Memory Bandwidth Plugin#
Overview#
The Memory Bandwidth plugin tests and validates the memory bandwidth performance of individual NVIDIA GPUs. It measures how fast each GPU can read from and write to its own memory, which is critical for applications that require high memory throughput.
The plugin targets the following aspects of GPU memory performance:
Memory Bandwidth: Measures the rate at which data can be read from and written to GPU memory within a single GPU
Memory Subsystem Stability: Validates that the memory subsystem can handle sustained high-bandwidth operations without errors
Memory Performance Validation: Ensures the GPU meets expected memory performance thresholds
Test Description#
This test performs memory bandwidth measurements using the STREAM benchmark’s TRIAD operation. It allocates large memory arrays on each GPU and runs intensive memory operations to stress the memory subsystem.

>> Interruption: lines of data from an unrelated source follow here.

-- ==== Sys2Proof/Laws/Exec.lean ====
section
/-! SUPPORT. What no micro-step of any operation changes, said once for each shared operation and then for `exec`: the
configuration, the clock gates, the latched words, `TICK`, the position of the interrupt context, the pending commands
and turns. -/

namespace Sys2Proof.Machine

open Sys2Proof

/-- What a background micro-step leaves alone (20_memory.md R56, R57; 60_exceptions.md R152). -/
structure Kept (s t : State) : Prop where
  cfg : t.cfg = s.cfg
  gateTmr : t.gateTmr = s.gateTmr
  gateAdc : t.gateAdc = s.gateAdc
  gatePin : t.gatePin = s.gatePin
  cw : t.cw = s.cw
  arg0 : t.arg0 = s.arg0
  arg1 : t.arg1 = s.arg1
  tick : t.tick = s.tick
  isr : t.isr = s.isr
  commands : t.commands = s.commands
  turns : t.turns = s.turns

theorem Kept.refl (s : State) : Kept s s := ⟨rfl, rfl, rfl, rfl, rfl, rfl, rfl, rfl, rfl, rfl, rfl⟩

theorem Kept.trans {s t u : State} (h : Kept s t) (k : Kept t u) : Kept s u := by
  constructor
  · exact k.cfg.trans h.cfg
  · exact k.gateTmr.trans h.gateTmr
  · exact k.gateAdc.trans h.gateAdc
  · exact k.gatePin.trans h.gatePin
  · exact k.cw.trans h.cw
  · exact k.arg0.trans h.arg0
  · exact k.arg1.trans h.arg1
  · exact k.tick.trans h.tick
  · exact k.isr.trans h.isr
  · exact k.commands.trans h.commands
  · exact k.turns.trans h.turns

theorem Kept.latched {s t : State} (h : Kept s t) : latched t = latched s := by
  simp [Machine.latched, h.cw, h.arg0, h.arg1]

theorem Kept.gate {s t : State} (h : Kept s t) (g : Gate) : t.gate g = s.gate g := by
  cases g
  · exact h.gateTmr
  · exact h.gateAdc
  · exact h.gatePin

theorem kept_note (st : Status) (s : State) : Kept s (note st s) :=
  ⟨rfl, rfl, rfl, rfl, rfl, rfl, rfl, rfl, rfl, rfl, rfl⟩

theorem kept_respond (st : Status) (w : Word) (s : State) : Kept s (respond st w s) :=
  ⟨rfl, rfl, rfl, rfl, rfl, rfl, rfl, rfl, rfl, rfl, rfl⟩

theorem kept_advance (k : Micro) (s : State) : Kept s (advance k s) :=
  ⟨rfl, rfl, rfl, rfl, rfl, rfl, rfl, rfl, rfl, rfl, rfl⟩

theorem kept_setTimer (c : Chan) (v : TimerChannel) (s : State) : Kept s (s.setTimer c v) := by
  cases c <;> exact ⟨rfl, rfl, rfl, rfl, rfl, rfl, rfl, rfl, rfl, rfl, rfl⟩

theorem kept_setConv (sl : Slot) (v : ConvSlot) (s : State) : Kept s (s.setConv sl v) := by
  cases sl <;> exact ⟨rfl, rfl, rfl, rfl, rfl, rfl, rfl, rfl, rfl, rfl, rfl⟩

theorem kept_putField {f : Field} (h : f ≠ .tick) (v : Word) (s : State) : Kept s (putField f v s) := by
  cases f <;>
    first
      | exact absurd rfl h
      | exact kept_setTimer _ _ _
      | exact kept_setConv _ _ _
      | exact ⟨rfl, rfl, rfl, rfl, rfl, rfl, rfl, rfl, rfl, rfl, rfl⟩

theorem kept_fieldWrite {f : Field} (h : fieldAcc f = .rw) (v : Word) (s : State) :
    Kept s (fieldWrite f v s) := by
  rw [fieldWrite_eq h]
  exact kept_putField (by rintro rfl; cases h) v s

theorem kept_startConversion (sl : Slot) (s : State) : Kept s (startConversion sl s) := kept_setConv _ _ _

theorem kept_of_gated {g : Gate} {s t u : State} (h : gated g s u = .ok t) (hu : Kept s u) : Kept s t := by
  obtain ⟨-, rfl⟩ := gated_ok_iff.mp h
  exact hu

theorem kept_selectMode {sl : Slot} {b : Bool} {s t : State} (h : selectMode sl b s = .ok t) : Kept s t :=
  kept_of_gated h (kept_fieldWrite rfl _ _)

theorem kept_selectCode {sl : Slot} {code : Nat} {b : Bool} {s t : State}
    (h : selectCode sl code b s = .ok t) : Kept s t :=
  kept_of_gated h ((kept_fieldWrite rfl _ _).trans (kept_startConversion _ _))

theorem kept_readSlot {sl : Slot} {s t : State} {w : Word} (h : readSlot sl s = .ok (w, t)) : Kept s t := by
  obtain ⟨-, h⟩ := gated_ok_iff.mp h
  cases h
  exact (kept_setConv sl _ s).trans ⟨rfl, rfl, rfl, rfl, rfl, rfl, rfl, rfl, rfl, rfl, rfl⟩

theorem kept_driveStep {s t : State} (h : driveStep s = .ok t) : Kept s t :=
  kept_of_gated h (kept_fieldWrite rfl _ _)

theorem kept_writeLoad {c : Chan} {w : Word} {s t : State} (h : writeLoad c w s = .ok t) : Kept s t :=
  kept_of_gated h (by rw [regWrite_tLoad]; exact kept_setTimer _ _ _)

theorem kept_writeChain {c : Chan} {b : Bool} {s t : State} (h : writeChain c b s = .ok t) : Kept s t :=
  kept_of_gated h (kept_fieldWrite rfl _ _)

theorem kept_writeArm {c : Chan} {b : Bool} {s t : State} (h : writeArm c b s = .ok t) : Kept s t :=
  kept_of_gated h (kept_fieldWrite rfl _ _)

theorem kept_writeRunState {c : Chan} {b : Bool} {s t : State} (h : writeRunState c b s = .ok t) :
    Kept s t :=
  kept_of_gated h (kept_fieldWrite rfl _ _)

theorem kept_afterLoopPoll (sl : Slot) (s1 : Status) (bound : Word) (s : State) (p : Poll) :
    Kept s (afterLoopPoll sl s1 bound s p).2 := by
  cases p with
  | ended st =>
    unfold afterLoopPoll
    dsimp only
    split
    · exact Kept.refl s
    · exact kept_note st s
  | again left => exact Kept.refl s

theorem kept_loopStep {p : LoopPos} {s t : State} {n : LoopNext} (h : loopStep p s = .ok (n, t)) :
    Kept s t := by
  cases p with
  | line0 => cases h; exact Kept.refl s
  | select slot c m =>
    unfold loopStep at h
    dsimp only at h
    split at h
    · cases h; exact kept_note _ s
    · obtain ⟨a, ha, he⟩ := map_ok_iff.mp h
      cases he
      exact kept_selectMode ha
  | code sl c m =>
    obtain ⟨a, ha, he⟩ := map_ok_iff.mp h
    cases he
    exact (kept_selectCode ha).trans (kept_note _ _)
  | wait sl s1 =>
    obtain ⟨a, -, he⟩ := map_ok_iff.mp h
    rw [show t = (afterLoopPoll sl s1 s.adTmo s a).2 from by rw [he]]
    exact kept_afterLoopPoll _ _ _ _ _
  | poll sl s1 bound left =>
    obtain ⟨a, -, he⟩ := map_ok_iff.mp h
    rw [show t = (afterLoopPoll sl s1 bound s a).2 from by rw [he]]
    exact kept_afterLoopPoll _ _ _ _ _
  | read sl s1 =>
    obtain ⟨a, ha, he⟩ := map_ok_iff.mp h
    cases he
    exact kept_readSlot ha
  | duty s1 s2 v => cases h; exact ⟨rfl, rfl, rfl, rfl, rfl, rfl, rfl, rfl, rfl, rfl, rfl⟩
  | compare st => cases h; exact ⟨rfl, rfl, rfl, rfl, rfl, rfl, rfl, rfl, rfl, rfl, rfl⟩
  | drive st =>
    obtain ⟨a, ha, he⟩ := map_ok_iff.mp h
    cases he
    exact kept_driveStep ha

theorem kept_initGoto (p : InitPos) (s : State) : Kept s (initGoto p s) := kept_advance _ s

theorem kept_initStep {a : InitArgs} {p : InitPos} {s t : State} (h : initStep a p s = .ok t) :
    Kept s t := by
  cases p with
  | line1 | line2 | line3 | line4 =>
    exact kept_of_gated h ((kept_fieldWrite rfl _ _).trans (kept_initGoto _ _))
  | line5 =>
    unfold initStep at h
    dsimp only at h
    split at h
    · cases h; exact kept_initGoto _ s
    · exact kept_of_gated h ((kept_fieldWrite rfl _ _).trans (kept_initGoto _ _))
  | line6 => cases h; exact ⟨rfl, rfl, rfl, rfl, rfl, rfl, rfl, rfl, rfl, rfl, rfl⟩
  | select =>
    unfold initStep at h
    dsimp only at h
    split at h
    · cases h; exact (kept_note _ s).trans (kept_initGoto _ _)
    · obtain ⟨u, hu, rfl⟩ := map_ok_iff.mp h
      exact (kept_selectMode hu).trans (kept_initGoto _ _)
  | code sl =>
    obtain ⟨u, hu, rfl⟩ := map_ok_iff.mp h
    exact (kept_selectCode hu).trans ((kept_note _ _).trans (kept_initGoto _ _))
  | load s1 =>
    unfold initStep at h
    dsimp only at h
    split at h
    · cases h; exact (kept_note _ s).trans (kept_initGoto _ _)
    · obtain ⟨u, hu, rfl⟩ := map_ok_iff.mp h
      exact (kept_writeLoad hu).trans (kept_initGoto _ _)
  | chain c s1 =>
    obtain ⟨u, hu, rfl⟩ := map_ok_iff.mp h
    exact (kept_writeChain hu).trans (kept_initGoto _ _)
  | arm c s1 =>
    obtain ⟨u, hu, rfl⟩ := map_ok_iff.mp h
    exact (kept_writeArm hu).trans (kept_initGoto _ _)
  | runState s1 s2 =>
    unfold initStep at h
    dsimp only at h
    split at h
    · cases h; exact kept_initGoto _ s
    · obtain ⟨u, hu, rfl⟩ := map_ok_iff.mp h
      exact (kept_writeRunState hu).trans (kept_initGoto _ _)
  | callback s1 s2 =>
    cases h
    exact Kept.trans (t := { s with cb := s.cfg.cbTick })
      ⟨rfl, rfl, rfl, rfl, rfl, rfl, rfl, rfl, rfl, rfl, rfl⟩ (kept_respond _ _ _)

theorem kept_gatedField {f : Field} {s t u : State} (h : gatedField f s u = .ok t) (hu : Kept s u) :
    Kept s t := by
  unfold gatedField at h
  split at h
  · exact kept_of_gated h hu
  · cases h; exact hu

theorem kept_ralStore {f : Field} (hf : fieldAcc f ≠ .ro) (v : Word) (s : State) :
    Kept s (ralStore f v s) := by
  unfold ralStore
  split
  · exact kept_putField (by rintro rfl; exact hf rfl) _ _
  · rename_i h
    have hrw : fieldAcc f = .rw := by
      cases hacc : fieldAcc f <;> simp_all
    split
    · exact (kept_fieldWrite hrw _ _).trans (kept_startConversion _ _)
    · exact kept_fieldWrite hrw _ _

/-- A micro-step of any operation keeps what `Kept` names. -/
theorem kept_exec {i : Instr} {s t : State} (h : exec i s = .next t) : Kept s t := by
  cases i with
  | ralwr fid v =>
    unfold exec execRalwr at h
    dsimp only at h
    split at h
    · cases h; exact kept_respond _ _ s
    · split at h
      · cases h; exact kept_respond _ _ s
      · rename_i hro
        refine kept_gatedField (finish_next_iff.mp h) ?_
        split
        · exact (kept_ralStore hro _ _).trans (kept_respond _ _ _)
        · exact kept_respond _ _ _
  | ralrd fid =>
    unfold exec execRalrd at h
    dsimp only at h
    split at h
    · cases h; exact kept_respond _ _ s
    · exact kept_gatedField (finish_next_iff.mp h) (kept_respond _ _ _)
  | tcfg ch load chained ie =>
    unfold exec execTcfg at h
    dsimp only at h
    split at h
    · cases h; exact kept_respond _ _ s
    · split at h
      · obtain ⟨u, hu, rfl⟩ := map_ok_iff.mp (finish_next_iff.mp h)
        exact (kept_writeChain hu).trans (kept_advance _ _)
      · obtain ⟨u, hu, rfl⟩ := map_ok_iff.mp (finish_next_iff.mp h)
        exact (kept_writeArm hu).trans (kept_advance _ _)
      · cases h; exact kept_respond _ _ s
      · obtain ⟨u, hu, rfl⟩ := map_ok_iff.mp (finish_next_iff.mp h)
        exact (kept_writeLoad hu).trans (kept_advance _ _)
  | tstart ch =>
    unfold exec execTstart at h
    dsimp only at h
    split at h
    · cases h; exact kept_respond _ _ s
    · obtain ⟨u, hu, rfl⟩ := map_ok_iff.mp (finish_next_iff.mp h)
      exact (kept_writeRunState hu).trans (kept_respond _ _ _)
  | tstop ch =>
    unfold exec execTstop at h
    dsimp only at h
    split at h
    · cases h; exact kept_respond _ _ s
    · obtain ⟨u, hu, rfl⟩ := map_ok_iff.mp (finish_next_iff.mp h)
      exact (kept_writeRunState hu).trans (kept_respond _ _ _)
  | cbreg handle =>
    cases h
    exact Kept.trans (t := { s with cb := handle })
      ⟨rfl, rfl, rfl, rfl, rfl, rfl, rfl, rfl, rfl, rfl, rfl⟩ (kept_respond _ _ _)
  | adsel slot code diff =>
    unfold exec execAdsel at h
    dsimp only at h
    split at h
    · cases h; exact kept_respond _ _ s
    · split at h
      · obtain ⟨u, hu, rfl⟩ := map_ok_iff.mp (finish_next_iff.mp h)
        exact (kept_selectCode hu).trans (kept_respond _ _ _)
      · obtain ⟨u, hu, rfl⟩ := map_ok_iff.mp (finish_next_iff.mp h)
        exact (kept_selectMode hu).trans (kept_advance _ _)
  | adwait slot =>
    unfold exec execAdwait at h
    dsimp only at h
    split at h
    · cases h; exact kept_respond _ _ s
    · split at h <;>
      · obtain ⟨p, -, rfl⟩ := map_ok_iff.mp (finish_next_iff.mp h)
        cases p with
        | ended st => exact kept_respond _ _ s
        | again left => exact kept_advance _ s
  | adread slot =>
    unfold exec execAdread at h
    dsimp only at h
    split at h
    · cases h; exact kept_respond _ _ s
    · obtain ⟨u, hu, rfl⟩ := map_ok_iff.mp (finish_next_iff.mp h)
      exact (kept_readSlot hu).trans (kept_respond _ _ _)
  | dmap v => cases h; exact kept_respond _ _ s
  | pwmupd =>
    unfold exec execPwmupd at h
    dsimp only at h
    split at h
    · obtain ⟨u, hu, rfl⟩ := map_ok_iff.mp (finish_next_iff.mp h)
      exact (kept_driveStep hu).trans (kept_respond _ _ _)
    · exact kept_of_gated (finish_next_iff.mp h) (Kept.trans (t := compareStep s)
        ⟨rfl, rfl, rfl, rfl, rfl, rfl, rfl, rfl, rfl, rfl, rfl⟩ (kept_advance _ _))
  | loopit =>
    unfold exec execLoopit at h
    dsimp only at h
    split at h <;>
    · obtain ⟨⟨n, u⟩, hu, rfl⟩ := map_ok_iff.mp (finish_next_iff.mp h)
      refine (kept_loopStep hu).trans ?_
      cases n with
      | goto p => exact kept_advance _ u
      | ended st => exact kept_respond _ _ u
  | run =>
    unfold exec execRun at h
    dsimp only at h
    split at h
    · obtain ⟨⟨n, u⟩, hu, rfl⟩ := map_ok_iff.mp (finish_next_iff.mp h)
      refine (kept_loopStep hu).trans ?_
      cases n with
      | goto p => exact ⟨rfl, rfl, rfl, rfl, rfl, rfl, rfl, rfl, rfl, rfl, rfl⟩
      | ended st => exact ⟨rfl, rfl, rfl, rfl, rfl, rfl, rfl, rfl, rfl, rfl, rfl⟩
    · cases h; exact ⟨rfl, rfl, rfl, rfl, rfl, rfl, rfl, rfl, rfl, rfl, rfl⟩
  | init a =>
    unfold exec execInit at h
    dsimp only at h
    split at h
    · exact kept_initStep (finish_next_iff.mp h)
    · split at h <;> cases h
      · exact kept_initGoto _ s
      · exact kept_respond _ _ s

end Sys2Proof.Machine
end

During this process, the GPU will be monitored for memory errors, CUDA errors, and performance thresholds.
The test runs multiple iterations with different memory access patterns to find the optimal configuration for each GPU and measure the sustainable memory bandwidth. It validates that each GPU can achieve the specified minimum bandwidth threshold, ensuring the memory subsystem is performing as expected for high-bandwidth workloads.
The Memory Bandwidth plugin implements the STREAM benchmark, which consists of four main memory operations:
COPY: a(i) = b(i) - Simple memory copy operation
SCALE: a(i) = q*b(i) - Memory copy with scaling
SUM: a(i) = b(i) + c(i) - Memory copy with addition
TRIAD: a(i) = b(i) + q*c(i) - Memory copy with scaling and addition
The plugin focuses on the TRIAD operation, which is the most memory-intensive and provides the best measure of sustainable memory bandwidth. This operation is chosen because it requires reading from two memory locations and writing to a third, represents a common pattern in scientific computing and data processing, provides the most comprehensive measure of memory bandwidth, and tests both read and write operations simultaneously.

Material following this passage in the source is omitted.